[dropcap]H[/dropcap]OW many iconic photos of presidents have been taken in front of some generation of Air Force One? How many were taken before the image stopped meaning much? At least a dozen members of the press assembled this afternoon to wait for President Barack Obama’s ride to touch down on a special air strip south of Denver International Airport. POTUS is in town for a whirlwind, 20-hour mostly private fundraising and economic speechifying tour of our capital city.
Though the president’s speech in Cheesman Park tomorrow morning is closed to the public, your trusty columnist Mike Littwin and I will be reporting and live tweeting from the event. Later, when the president goes to fundraise for embattled Senator Mark Udall at a more private soiree intended to keep him away from opposition SuperPAC lenses, we’ll loiter around outside like most everyone else and get you a sense of the conversation inside as best we can.
The evening of the president’s arrival was a cool one, the way I remember summer nights growing up in Colorado — full of dry wind and sun shifting through fast-moving clouds. All but a handful of the press present were photo and video teams waiting for The Shot.
Air Force One touched down with a scream and made several photo-opish turns on the tarmac before the critical moment when Obama disembarked alongside Congressman Ed Perlmutter, who represents District 7 in northwest Denver and was the only member of the Colorado delegation running for re-election this fall to position himself in a photo limelight with the president on this trip.

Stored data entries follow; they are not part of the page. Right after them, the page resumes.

@[simp] theorem State.rclPut_held (s : State) (o a n : Nat) : (s.rclPut o a n).held = s.held := rfl
@[simp] theorem State.rclPut_latched (s : State) (o a n : Nat) : (s.rclPut o a n).latched = s.latched := rfl
@[simp] theorem State.rclPut_occ (s : State) (o a n : Nat) : (s.rclPut o a n).occ = s.occ := rfl
@[simp] theorem State.rclPut_out (s : State) (o a n : Nat) : (s.rclPut o a n).out = s.out := rfl
@[simp] theorem State.rclPut_board (s : State) (o a n : Nat) : (s.rclPut o a n).board = s.board := rfl
@[simp] theorem State.rclPut_draft (s : State) (o a n : Nat) : (s.rclPut o a n).draft = s.draft := rfl
@[simp] theorem State.rclPut_bbx (s : State) (o a n : Nat) : (s.rclPut o a n).bbx = s.bbx := rfl
@[simp] theorem State.rclPut_i2c (s : State) (o a n : Nat) : (s.rclPut o a n).i2c = s.i2c := rfl
@[simp] theorem State.rclPut_pair (s : State) (o a n : Nat) : (s.rclPut o a n).pair = s.pair := rfl
@[simp] theorem State.rclPut_conv (s : State) (o a n : Nat) : (s.rclPut o a n).conv = s.conv := rfl
@[simp] theorem State.rclPut_cal (s : State) (o a n : Nat) : (s.rclPut o a n).cal = s.cal := rfl
@[simp] theorem State.rclPut_clk (s : State) (o a n : Nat) : (s.rclPut o a n).clk = s.clk := rfl
@[simp] theorem State.rclPut_trig (s : State) (o a n : Nat) : (s.rclPut o a n).trig = s.trig := rfl
@[simp] theorem State.rclPut_axis (s : State) (o a n : Nat) : (s.rclPut o a n).axis = s.axis := rfl
@[simp] theorem State.rclPut_loom (s : State) (o a n : Nat) : (s.rclPut o a n).loom = s.loom := rfl
@[simp] theorem State.rclPut_lanes (s : State) (o a n : Nat) : (s.rclPut o a n).lanes = s.lanes := rfl
@[simp] theorem State.rclPut_seg (s : State) (o a n : Nat) : (s.rclPut o a n).seg = s.seg := rfl
@[simp] theorem State.rclPut_beam (s : State) (o a n : Nat) : (s.rclPut o a n).beam = s.beam := rfl
@[simp] theorem State.rclPut_mem (s : State) (o a n : Nat) : (s.rclPut o a n).mem = s.mem := rfl
@[simp] theorem State.rclPut_shuttles (s : State) (o a n : Nat) : (s.rclPut o a n).shuttles = s.shuttles := rfl
@[simp] theorem State.rclPut_dma (s : State) (o a n : Nat) : (s.rclPut o a n).dma = s.dma := rfl
@[simp] theorem State.rclPut_strm (s : State) (o a n : Nat) : (s.rclPut o a n).strm = s.strm := rfl
@[simp] theorem State.rclPut_disp (s : State) (o a n : Nat) : (s.rclPut o a n).disp = s.disp := rfl
@[simp] theorem State.rclPut_pending (s : State) (o a n : Nat) : (s.rclPut o a n).pending = s.pending := rfl

@[simp] theorem State.sendCell_regs (s : State) (c : Cell) : (s.sendCell c).regs = s.regs := rfl
@[simp] theorem State.sendCell_held (s : State) (c : Cell) : (s.sendCell c).held = s.held := rfl
@[simp] theorem State.sendCell_latched (s : State) (c : Cell) : (s.sendCell c).latched = s.latched := rfl
@[simp] theorem State.sendCell_occ (s : State) (c : Cell) : (s.sendCell c).occ = s.occ := rfl
@[simp] theorem State.sendCell_time (s : State) (c : Cell) : (s.sendCell c).time = s.time := rfl
@[simp] theorem State.sendCell_board (s : State) (c : Cell) : (s.sendCell c).board = s.board := rfl
@[simp] theorem State.sendCell_draft (s : State) (c : Cell) : (s.sendCell c).draft = s.draft := rfl
@[simp] theorem State.sendCell_bbx (s : State) (c : Cell) : (s.sendCell c).bbx = s.bbx := rfl
@[simp] theorem State.sendCell_i2c (s : State) (c : Cell) : (s.sendCell c).i2c = s.i2c := rfl
@[simp] theorem State.sendCell_conv (s : State) (c : Cell) : (s.sendCell c).conv = s.conv := rfl
@[simp] theorem State.sendCell_cal (s : State) (c : Cell) : (s.sendCell c).cal = s.cal := rfl
@[simp] theorem State.sendCell_clk (s : State) (c : Cell) : (s.sendCell c).clk = s.clk := rfl
@[simp] theorem State.sendCell_trig (s : State) (c : Cell) : (s.sendCell c).trig = s.trig := rfl
@[simp] theorem State.sendCell_axis (s : State) (c : Cell) : (s.sendCell c).axis = s.axis := rfl
@[simp] theorem State.sendCell_loom (s : State) (c : Cell) : (s.sendCell c).loom = s.loom := rfl
@[simp] theorem State.sendCell_lanes (s : State) (c : Cell) : (s.sendCell c).lanes = s.lanes := rfl
@[simp] theorem State.sendCell_seg (s : State) (c : Cell) : (s.sendCell c).seg = s.seg := rfl
@[simp] theorem State.sendCell_beam (s : State) (c : Cell) : (s.sendCell c).beam = s.beam := rfl
@[simp] theorem State.sendCell_mem (s : State) (c : Cell) : (s.sendCell c).mem = s.mem := rfl
@[simp] theorem State.sendCell_shuttles (s : State) (c : Cell) : (s.sendCell c).shuttles = s.shuttles := rfl
@[simp] theorem State.sendCell_dma (s : State) (c : Cell) : (s.sendCell c).dma = s.dma := rfl
@[simp] theorem State.sendCell_strm (s : State) (c : Cell) : (s.sendCell c).strm = s.strm := rfl
@[simp] theorem State.sendCell_disp (s : State) (c : Cell) : (s.sendCell c).disp = s.disp := rfl
@[simp] theorem State.sendCell_pending (s : State) (c : Cell) : (s.sendCell c).pending = s.pending := rfl

@[simp] theorem State.withPair_regs (s : State) (f : PairSt → PairSt) : (s.withPair f).regs = s.regs := rfl
@[simp] theorem State.withPair_held (s : State) (f : PairSt → PairSt) : (s.withPair f).held = s.held := rfl
@[simp] theorem State.withPair_latched (s : State) (f : PairSt → PairSt) : (s.withPair f).latched = s.latched := rfl
@[simp] theorem State.withPair_occ (s : State) (f : PairSt → PairSt) : (s.withPair f).occ = s.occ := rfl
@[simp] theorem State.withPair_time (s : State) (f : PairSt → PairSt) : (s.withPair f).time = s.time := rfl
@[simp] theorem State.withPair_out (s : State) (f : PairSt → PairSt) : (s.withPair f).out = s.out := rfl
@[simp] theorem State.withPair_board (s : State) (f : PairSt → PairSt) : (s.withPair f).board = s.board := rfl
@[simp] theorem State.withPair_draft (s : State) (f : PairSt → PairSt) : (s.withPair f).draft = s.draft := rfl
@[simp] theorem State.withPair_bbx (s : State) (f : PairSt → PairSt) : (s.withPair f).bbx = s.bbx := rfl
@[simp] theorem State.withPair_i2c (s : State) (f : PairSt → PairSt) : (s.withPair f).i2c = s.i2c := rfl
@[simp] theorem State.withPair_conv (s : State) (f : PairSt → PairSt) : (s.withPair f).conv = s.conv := rfl
@[simp] theorem State.withPair_cal (s : State) (f : PairSt → PairSt) : (s.withPair f).cal = s.cal := rfl
@[simp] theorem State.withPair_clk (s : State) (f : PairSt → PairSt) : (s.withPair f).clk = s.clk := rfl
@[simp] theorem State.withPair_trig (s : State) (f : PairSt → PairSt) : (s.withPair f).trig = s.trig := rfl
@[simp] theorem State.withPair_axis (s : State) (f : PairSt → PairSt) : (s.withPair f).axis = s.axis := rfl
@[simp] theorem State.withPair_loom (s : State) (f : PairSt → PairSt) : (s.withPair f).loom = s.loom := rfl
@[simp] theorem State.withPair_lanes (s : State) (f : PairSt → PairSt) : (s.withPair f).lanes = s.lanes := rfl
@[simp] theorem State.withPair_seg (s : State) (f : PairSt → PairSt) : (s.withPair f).seg = s.seg := rfl
@[simp] theorem State.withPair_beam (s : State) (f : PairSt → PairSt) : (s.withPair f).beam = s.beam := rfl
@[simp] theorem State.withPair_mem (s : State) (f : PairSt → PairSt) : (s.withPair f).mem = s.mem := rfl
@[simp] theorem State.withPair_shuttles (s : State) (f : PairSt → PairSt) : (s.withPair f).shuttles = s.shuttles := rfl
@[simp] theorem State.withPair_dma (s : State) (f : PairSt → PairSt) : (s.withPair f).dma = s.dma := rfl
@[simp] theorem State.withPair_strm (s : State) (f : PairSt → PairSt) : (s.withPair f).strm = s.strm := rfl
@[simp] theorem State.withPair_disp (s : State) (f : PairSt → PairSt) : (s.withPair f).disp = s.disp := rfl
@[simp] theorem State.withPair_pending (s : State) (f : PairSt → PairSt) : (s.withPair f).pending = s.pending := rfl

@[simp] theorem State.setLane_regs (s : State) (l : Nat) (x : LaneSt) : (s.setLane l x).regs = s.regs := rfl
@[simp] theorem State.setLane_held (s : State) (l : Nat) (x : LaneSt) : (s.setLane l x).held = s.held := rfl
@[simp] theorem State.setLane_latched (s : State) (l : Nat) (x : LaneSt) : (s.setLane l x).latched = s.latched := rfl
@[simp] theorem State.setLane_occ (s : State) (l : Nat) (x : LaneSt) : (s.setLane l x).occ = s.occ := rfl
@[simp] theorem State.setLane_time (s : State) (l : Nat) (x : LaneSt) : (s.setLane l x).time = s.time := rfl
@[simp] theorem State.setLane_out (s : State) (l : Nat) (x : LaneSt) : (s.setLane l x).out = s.out := rfl
@[simp] theorem State.setLane_board (s : State) (l : Nat) (x : LaneSt) : (s.setLane l x).board = s.board := rfl
@[simp] theorem State.setLane_draft (s : State) (l : Nat) (x : LaneSt) : (s.setLane l x).draft = s.draft := rfl
@[simp] theorem State.setLane_bbx (s : State) (l : Nat) (x : LaneSt) : (s.setLane l x).bbx = s.bbx := rfl
@[simp] theorem State.setLane_i2c (s : State) (l : Nat) (x : LaneSt) : (s.setLane l x).i2c = s.i2c := rfl
@[simp] theorem State.setLane_pair (s : State) (l : Nat) (x : LaneSt) : (s.setLane l x).pair = s.pair := rfl
@[simp] theorem State.setLane_conv (s : State) (l : Nat) (x : LaneSt) : (s.setLane l x).conv = s.conv := rfl
@[simp] theorem State.setLane_cal (s : State) (l : Nat) (x : LaneSt) : (s.setLane l x).cal = s.cal := rfl
@[simp] theorem State.setLane_clk (s : State) (l : Nat) (x : LaneSt) : (s.setLane l x).clk = s.clk := rfl
@[simp] theorem State.setLane_trig (s : State) (l : Nat) (x : LaneSt) : (s.setLane l x).trig = s.trig := rfl
@[simp] theorem State.setLane_axis (s : State) (l : Nat) (x : LaneSt) : (s.setLane l x).axis = s.axis := rfl
@[simp] theorem State.setLane_loom (s : State) (l : Nat) (x : LaneSt) : (s.setLane l x).loom = s.loom := rfl
@[simp] theorem State.setLane_seg (s : State) (l : Nat) (x : LaneSt) : (s.setLane l x).seg = s.seg := rfl
@[simp] theorem State.setLane_beam (s : State) (l : Nat) (x : LaneSt) : (s.setLane l x).beam = s.beam := rfl
@[simp] theorem State.setLane_mem (s : State) (l : Nat) (x : LaneSt) : (s.setLane l x).mem = s.mem := rfl
@[simp] theorem State.setLane_shuttles (s : State) (l : Nat) (x : LaneSt) : (s.setLane l x).shuttles = s.shuttles := rfl
@[simp] theorem State.setLane_dma (s : State) (l : Nat) (x : LaneSt) : (s.setLane l x).dma = s.dma := rfl
@[simp] theorem State.setLane_strm (s : State) (l : Nat) (x : LaneSt) : (s.setLane l x).strm = s.strm := rfl
@[simp] theorem State.setLane_disp (s : State) (l : Nat) (x : LaneSt) : (s.setLane l x).disp = s.disp := rfl
@[simp] theorem State.setLane_pending (s : State) (l : Nat) (x : LaneSt) : (s.setLane l x).pending = s.pending := rfl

Obama stepped off his plane facing west toward the Rockies, which he couldn’t see because it was kind of a smoggy day. You can’t have everything you want — even, and perhaps especially, if you are Barack Obama. The president gave a brief wave, too small and too real to photograph well. Even the serious camera jockeys with long lenses complained. Most memorable, though, was the way Obama walked down the stairs. It read like a single gesture full of ease and confidence. One of the pool photographers told me that Obama always walks down the stairs like that. She’s been trying to capture it for years.
And just like that it was over. He was gone in a motorcade, the way the presidents do.
On the way back to downtown Denver, I-70 was a parking lot, as highways all over the country are that time of day. I thought, “That’s the closest I’ve ever been to the president.” But for some reason the feeling wouldn’t stick. I wished Air Force One had landed close enough for us to feel a gust. I wished the president had waved hugely, even clownishly for the cameras. I wished I knew what to do with the memory of the homeless guy I passed this afternoon on the way to wait for the president. He was standing just before the intersection of 14th and Colorado with a very timely sign that read, “Obama wanted change, I still need change.”
[Photo of President Barack Obama disembarking from Air Force One with Congressman Ed Perlmutter. They don’t let you get very close.]